**GOAL OF THE EXERCISE:**
The answer must be a single number: how many lines of the records below contain "setSvcDie".
****************************************
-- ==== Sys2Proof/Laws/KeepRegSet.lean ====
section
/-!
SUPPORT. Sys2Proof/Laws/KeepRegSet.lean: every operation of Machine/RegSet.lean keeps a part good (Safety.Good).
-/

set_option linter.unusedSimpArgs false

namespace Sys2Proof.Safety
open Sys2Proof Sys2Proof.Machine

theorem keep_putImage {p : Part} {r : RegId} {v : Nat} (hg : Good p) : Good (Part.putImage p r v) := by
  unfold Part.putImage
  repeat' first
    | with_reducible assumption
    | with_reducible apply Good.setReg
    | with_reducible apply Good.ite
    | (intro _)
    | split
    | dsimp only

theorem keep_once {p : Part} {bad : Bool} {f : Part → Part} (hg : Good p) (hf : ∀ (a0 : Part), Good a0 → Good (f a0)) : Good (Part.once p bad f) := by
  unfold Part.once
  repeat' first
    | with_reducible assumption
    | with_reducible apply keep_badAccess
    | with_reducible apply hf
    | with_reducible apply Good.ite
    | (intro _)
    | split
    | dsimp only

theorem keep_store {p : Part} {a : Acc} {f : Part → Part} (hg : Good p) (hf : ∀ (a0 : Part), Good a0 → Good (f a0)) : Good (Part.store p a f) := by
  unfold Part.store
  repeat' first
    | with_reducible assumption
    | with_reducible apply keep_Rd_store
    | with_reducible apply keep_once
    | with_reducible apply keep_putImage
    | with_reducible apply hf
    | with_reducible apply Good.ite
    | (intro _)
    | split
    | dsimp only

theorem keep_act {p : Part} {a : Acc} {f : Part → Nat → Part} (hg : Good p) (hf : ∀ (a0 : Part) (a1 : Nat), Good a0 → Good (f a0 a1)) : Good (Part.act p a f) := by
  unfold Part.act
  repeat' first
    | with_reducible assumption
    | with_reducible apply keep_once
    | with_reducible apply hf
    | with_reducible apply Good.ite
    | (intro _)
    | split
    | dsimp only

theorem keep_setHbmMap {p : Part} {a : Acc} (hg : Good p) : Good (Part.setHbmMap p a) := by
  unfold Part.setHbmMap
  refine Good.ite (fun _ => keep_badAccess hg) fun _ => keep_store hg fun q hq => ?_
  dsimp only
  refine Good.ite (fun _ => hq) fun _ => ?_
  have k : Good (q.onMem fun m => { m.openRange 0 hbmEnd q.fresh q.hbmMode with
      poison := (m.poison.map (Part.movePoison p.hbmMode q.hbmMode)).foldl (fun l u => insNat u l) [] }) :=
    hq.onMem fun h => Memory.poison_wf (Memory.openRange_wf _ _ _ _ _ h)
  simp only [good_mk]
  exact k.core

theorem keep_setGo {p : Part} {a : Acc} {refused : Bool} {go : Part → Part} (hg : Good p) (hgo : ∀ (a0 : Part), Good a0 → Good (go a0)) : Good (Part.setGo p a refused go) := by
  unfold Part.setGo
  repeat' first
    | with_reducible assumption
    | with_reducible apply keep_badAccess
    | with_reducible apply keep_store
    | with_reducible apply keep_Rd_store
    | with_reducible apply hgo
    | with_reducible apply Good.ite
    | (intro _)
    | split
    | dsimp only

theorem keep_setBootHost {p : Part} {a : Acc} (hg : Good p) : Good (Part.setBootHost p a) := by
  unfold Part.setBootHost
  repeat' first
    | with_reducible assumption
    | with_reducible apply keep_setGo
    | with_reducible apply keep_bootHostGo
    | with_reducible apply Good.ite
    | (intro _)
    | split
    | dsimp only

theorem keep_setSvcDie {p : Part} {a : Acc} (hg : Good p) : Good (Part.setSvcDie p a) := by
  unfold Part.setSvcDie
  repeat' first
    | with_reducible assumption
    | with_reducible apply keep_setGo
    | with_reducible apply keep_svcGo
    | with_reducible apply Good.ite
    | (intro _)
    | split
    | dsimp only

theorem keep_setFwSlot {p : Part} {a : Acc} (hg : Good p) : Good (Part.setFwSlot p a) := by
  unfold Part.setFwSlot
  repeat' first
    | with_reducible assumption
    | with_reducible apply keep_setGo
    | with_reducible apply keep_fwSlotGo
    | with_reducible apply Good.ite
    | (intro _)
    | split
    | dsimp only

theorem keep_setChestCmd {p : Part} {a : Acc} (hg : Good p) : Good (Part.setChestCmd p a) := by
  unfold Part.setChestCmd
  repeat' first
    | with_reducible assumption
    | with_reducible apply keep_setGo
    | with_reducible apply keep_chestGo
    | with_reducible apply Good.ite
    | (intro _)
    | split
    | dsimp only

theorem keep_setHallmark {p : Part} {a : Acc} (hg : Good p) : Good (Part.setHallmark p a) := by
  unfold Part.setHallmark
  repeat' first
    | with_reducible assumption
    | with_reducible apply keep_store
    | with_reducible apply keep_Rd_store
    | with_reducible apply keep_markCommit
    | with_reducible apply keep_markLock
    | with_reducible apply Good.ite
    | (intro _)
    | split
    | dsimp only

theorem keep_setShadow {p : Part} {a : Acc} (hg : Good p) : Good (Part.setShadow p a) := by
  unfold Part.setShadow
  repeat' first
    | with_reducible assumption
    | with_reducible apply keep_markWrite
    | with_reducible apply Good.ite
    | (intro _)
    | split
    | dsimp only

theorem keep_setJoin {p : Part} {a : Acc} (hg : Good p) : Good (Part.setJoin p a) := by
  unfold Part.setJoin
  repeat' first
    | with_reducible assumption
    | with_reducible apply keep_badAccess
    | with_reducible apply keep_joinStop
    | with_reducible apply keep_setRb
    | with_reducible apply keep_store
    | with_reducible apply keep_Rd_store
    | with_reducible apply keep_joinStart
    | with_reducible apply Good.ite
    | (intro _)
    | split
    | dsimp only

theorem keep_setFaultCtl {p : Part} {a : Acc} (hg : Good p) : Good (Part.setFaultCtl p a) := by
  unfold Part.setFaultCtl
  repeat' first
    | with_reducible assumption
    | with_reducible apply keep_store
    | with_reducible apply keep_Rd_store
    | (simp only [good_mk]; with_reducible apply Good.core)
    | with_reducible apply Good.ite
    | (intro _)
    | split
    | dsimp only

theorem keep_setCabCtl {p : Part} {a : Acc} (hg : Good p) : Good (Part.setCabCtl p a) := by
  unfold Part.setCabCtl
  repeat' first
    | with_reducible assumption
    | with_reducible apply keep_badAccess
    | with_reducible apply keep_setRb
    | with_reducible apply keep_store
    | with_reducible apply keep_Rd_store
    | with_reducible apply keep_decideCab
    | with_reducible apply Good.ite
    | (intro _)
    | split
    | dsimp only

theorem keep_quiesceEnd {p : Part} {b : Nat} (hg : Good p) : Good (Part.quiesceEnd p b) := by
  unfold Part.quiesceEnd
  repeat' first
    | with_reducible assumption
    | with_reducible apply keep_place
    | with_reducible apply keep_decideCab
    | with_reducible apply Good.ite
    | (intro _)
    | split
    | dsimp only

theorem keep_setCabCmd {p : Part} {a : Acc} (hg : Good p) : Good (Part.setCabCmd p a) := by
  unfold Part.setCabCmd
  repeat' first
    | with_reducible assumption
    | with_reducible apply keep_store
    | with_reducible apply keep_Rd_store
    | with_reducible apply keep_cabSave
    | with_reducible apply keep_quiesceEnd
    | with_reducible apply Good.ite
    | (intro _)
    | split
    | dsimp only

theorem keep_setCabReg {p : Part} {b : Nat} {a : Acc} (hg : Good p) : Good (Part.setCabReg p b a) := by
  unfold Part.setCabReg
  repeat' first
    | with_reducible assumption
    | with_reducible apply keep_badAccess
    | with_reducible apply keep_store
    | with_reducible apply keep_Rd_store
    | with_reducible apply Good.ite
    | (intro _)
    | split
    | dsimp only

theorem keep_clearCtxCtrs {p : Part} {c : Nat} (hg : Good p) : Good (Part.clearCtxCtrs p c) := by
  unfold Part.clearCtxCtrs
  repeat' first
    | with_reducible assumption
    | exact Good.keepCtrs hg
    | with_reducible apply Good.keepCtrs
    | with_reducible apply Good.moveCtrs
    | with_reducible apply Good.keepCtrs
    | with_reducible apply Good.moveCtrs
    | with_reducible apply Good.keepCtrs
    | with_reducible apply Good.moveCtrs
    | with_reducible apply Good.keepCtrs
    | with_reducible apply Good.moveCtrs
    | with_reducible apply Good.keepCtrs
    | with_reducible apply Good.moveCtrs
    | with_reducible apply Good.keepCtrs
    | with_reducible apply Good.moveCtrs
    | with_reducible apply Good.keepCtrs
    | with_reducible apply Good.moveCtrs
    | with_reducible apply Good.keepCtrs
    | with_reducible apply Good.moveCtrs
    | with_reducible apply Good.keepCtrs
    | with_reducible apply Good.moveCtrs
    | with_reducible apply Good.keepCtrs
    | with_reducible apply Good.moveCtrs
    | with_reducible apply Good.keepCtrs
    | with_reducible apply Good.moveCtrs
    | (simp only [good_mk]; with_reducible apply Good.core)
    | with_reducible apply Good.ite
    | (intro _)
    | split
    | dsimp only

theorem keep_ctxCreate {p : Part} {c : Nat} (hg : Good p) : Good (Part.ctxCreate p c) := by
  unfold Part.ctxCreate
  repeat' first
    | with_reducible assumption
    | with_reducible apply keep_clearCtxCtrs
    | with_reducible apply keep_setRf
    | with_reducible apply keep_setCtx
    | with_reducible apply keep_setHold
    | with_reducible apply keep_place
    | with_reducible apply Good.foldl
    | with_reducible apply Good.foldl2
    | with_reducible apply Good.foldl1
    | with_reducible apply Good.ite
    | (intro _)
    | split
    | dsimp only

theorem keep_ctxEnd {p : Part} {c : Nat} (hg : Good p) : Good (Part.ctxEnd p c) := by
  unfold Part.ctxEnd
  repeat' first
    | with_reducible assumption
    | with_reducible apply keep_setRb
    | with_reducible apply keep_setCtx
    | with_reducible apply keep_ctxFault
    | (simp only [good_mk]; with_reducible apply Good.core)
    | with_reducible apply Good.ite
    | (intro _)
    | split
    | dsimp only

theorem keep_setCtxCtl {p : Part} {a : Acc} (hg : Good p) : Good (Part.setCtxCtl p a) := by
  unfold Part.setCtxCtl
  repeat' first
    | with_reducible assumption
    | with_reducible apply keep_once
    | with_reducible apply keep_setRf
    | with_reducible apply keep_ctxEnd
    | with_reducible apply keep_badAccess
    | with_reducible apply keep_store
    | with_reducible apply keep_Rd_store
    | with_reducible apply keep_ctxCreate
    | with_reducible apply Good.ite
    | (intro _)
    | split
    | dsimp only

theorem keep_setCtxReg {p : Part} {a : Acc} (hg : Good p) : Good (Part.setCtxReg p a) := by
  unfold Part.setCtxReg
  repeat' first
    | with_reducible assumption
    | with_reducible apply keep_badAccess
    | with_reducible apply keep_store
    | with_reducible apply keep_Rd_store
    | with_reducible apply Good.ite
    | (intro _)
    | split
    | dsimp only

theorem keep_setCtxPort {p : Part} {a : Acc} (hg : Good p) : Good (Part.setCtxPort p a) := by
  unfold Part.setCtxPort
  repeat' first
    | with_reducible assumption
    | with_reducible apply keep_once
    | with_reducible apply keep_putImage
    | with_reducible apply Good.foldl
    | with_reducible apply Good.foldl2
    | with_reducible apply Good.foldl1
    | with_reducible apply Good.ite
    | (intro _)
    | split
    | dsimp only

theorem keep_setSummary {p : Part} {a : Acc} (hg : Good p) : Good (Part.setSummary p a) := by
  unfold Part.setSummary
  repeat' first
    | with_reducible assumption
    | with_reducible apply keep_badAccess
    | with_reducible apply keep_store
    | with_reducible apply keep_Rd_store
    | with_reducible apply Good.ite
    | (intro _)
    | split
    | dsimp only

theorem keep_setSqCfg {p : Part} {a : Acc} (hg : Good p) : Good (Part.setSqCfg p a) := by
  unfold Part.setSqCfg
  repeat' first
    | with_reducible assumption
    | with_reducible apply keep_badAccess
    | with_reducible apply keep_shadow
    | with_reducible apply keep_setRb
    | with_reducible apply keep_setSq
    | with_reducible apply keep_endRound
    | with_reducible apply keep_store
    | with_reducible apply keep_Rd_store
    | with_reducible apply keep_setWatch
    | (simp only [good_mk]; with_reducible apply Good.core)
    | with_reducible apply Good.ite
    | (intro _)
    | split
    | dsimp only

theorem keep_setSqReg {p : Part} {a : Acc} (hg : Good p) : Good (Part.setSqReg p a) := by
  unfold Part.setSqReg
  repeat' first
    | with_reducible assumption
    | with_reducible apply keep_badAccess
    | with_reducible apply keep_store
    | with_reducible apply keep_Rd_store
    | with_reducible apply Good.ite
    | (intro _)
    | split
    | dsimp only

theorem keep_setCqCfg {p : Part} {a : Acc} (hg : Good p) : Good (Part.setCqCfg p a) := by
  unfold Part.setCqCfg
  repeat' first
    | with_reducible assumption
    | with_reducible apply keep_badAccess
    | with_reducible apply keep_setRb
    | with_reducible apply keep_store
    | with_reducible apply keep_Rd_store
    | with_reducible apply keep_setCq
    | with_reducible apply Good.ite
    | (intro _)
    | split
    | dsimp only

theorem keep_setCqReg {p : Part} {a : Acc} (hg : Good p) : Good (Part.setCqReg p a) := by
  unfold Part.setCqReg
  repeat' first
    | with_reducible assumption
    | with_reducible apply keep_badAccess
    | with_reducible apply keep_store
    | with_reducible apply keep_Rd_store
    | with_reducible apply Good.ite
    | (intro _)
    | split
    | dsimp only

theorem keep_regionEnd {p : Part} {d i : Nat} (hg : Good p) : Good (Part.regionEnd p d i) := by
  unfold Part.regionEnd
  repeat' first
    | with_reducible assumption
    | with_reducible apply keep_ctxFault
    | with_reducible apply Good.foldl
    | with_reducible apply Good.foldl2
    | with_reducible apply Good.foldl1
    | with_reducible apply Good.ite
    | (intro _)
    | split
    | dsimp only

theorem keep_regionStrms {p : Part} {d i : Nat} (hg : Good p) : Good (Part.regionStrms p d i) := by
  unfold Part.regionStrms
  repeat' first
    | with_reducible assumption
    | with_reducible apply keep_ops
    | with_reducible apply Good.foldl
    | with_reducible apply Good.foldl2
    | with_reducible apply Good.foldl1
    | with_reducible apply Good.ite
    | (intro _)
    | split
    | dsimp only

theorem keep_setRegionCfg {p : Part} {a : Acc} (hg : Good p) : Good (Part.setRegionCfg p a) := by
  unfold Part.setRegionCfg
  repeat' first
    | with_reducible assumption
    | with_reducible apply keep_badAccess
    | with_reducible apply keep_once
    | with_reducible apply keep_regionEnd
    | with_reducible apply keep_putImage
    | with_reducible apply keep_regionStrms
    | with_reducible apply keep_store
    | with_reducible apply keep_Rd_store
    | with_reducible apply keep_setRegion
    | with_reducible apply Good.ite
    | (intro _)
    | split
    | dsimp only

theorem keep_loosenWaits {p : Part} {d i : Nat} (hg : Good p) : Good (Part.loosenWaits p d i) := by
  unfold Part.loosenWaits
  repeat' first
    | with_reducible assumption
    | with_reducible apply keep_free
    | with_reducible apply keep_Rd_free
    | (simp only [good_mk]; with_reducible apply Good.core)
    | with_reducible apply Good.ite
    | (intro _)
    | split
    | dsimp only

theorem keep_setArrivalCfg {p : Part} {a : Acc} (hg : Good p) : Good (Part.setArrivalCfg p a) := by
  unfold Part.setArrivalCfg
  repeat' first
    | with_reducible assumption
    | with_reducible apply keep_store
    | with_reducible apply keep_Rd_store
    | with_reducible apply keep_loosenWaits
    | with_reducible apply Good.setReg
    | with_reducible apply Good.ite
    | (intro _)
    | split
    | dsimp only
****************************************
**ANSWER AREA:**
2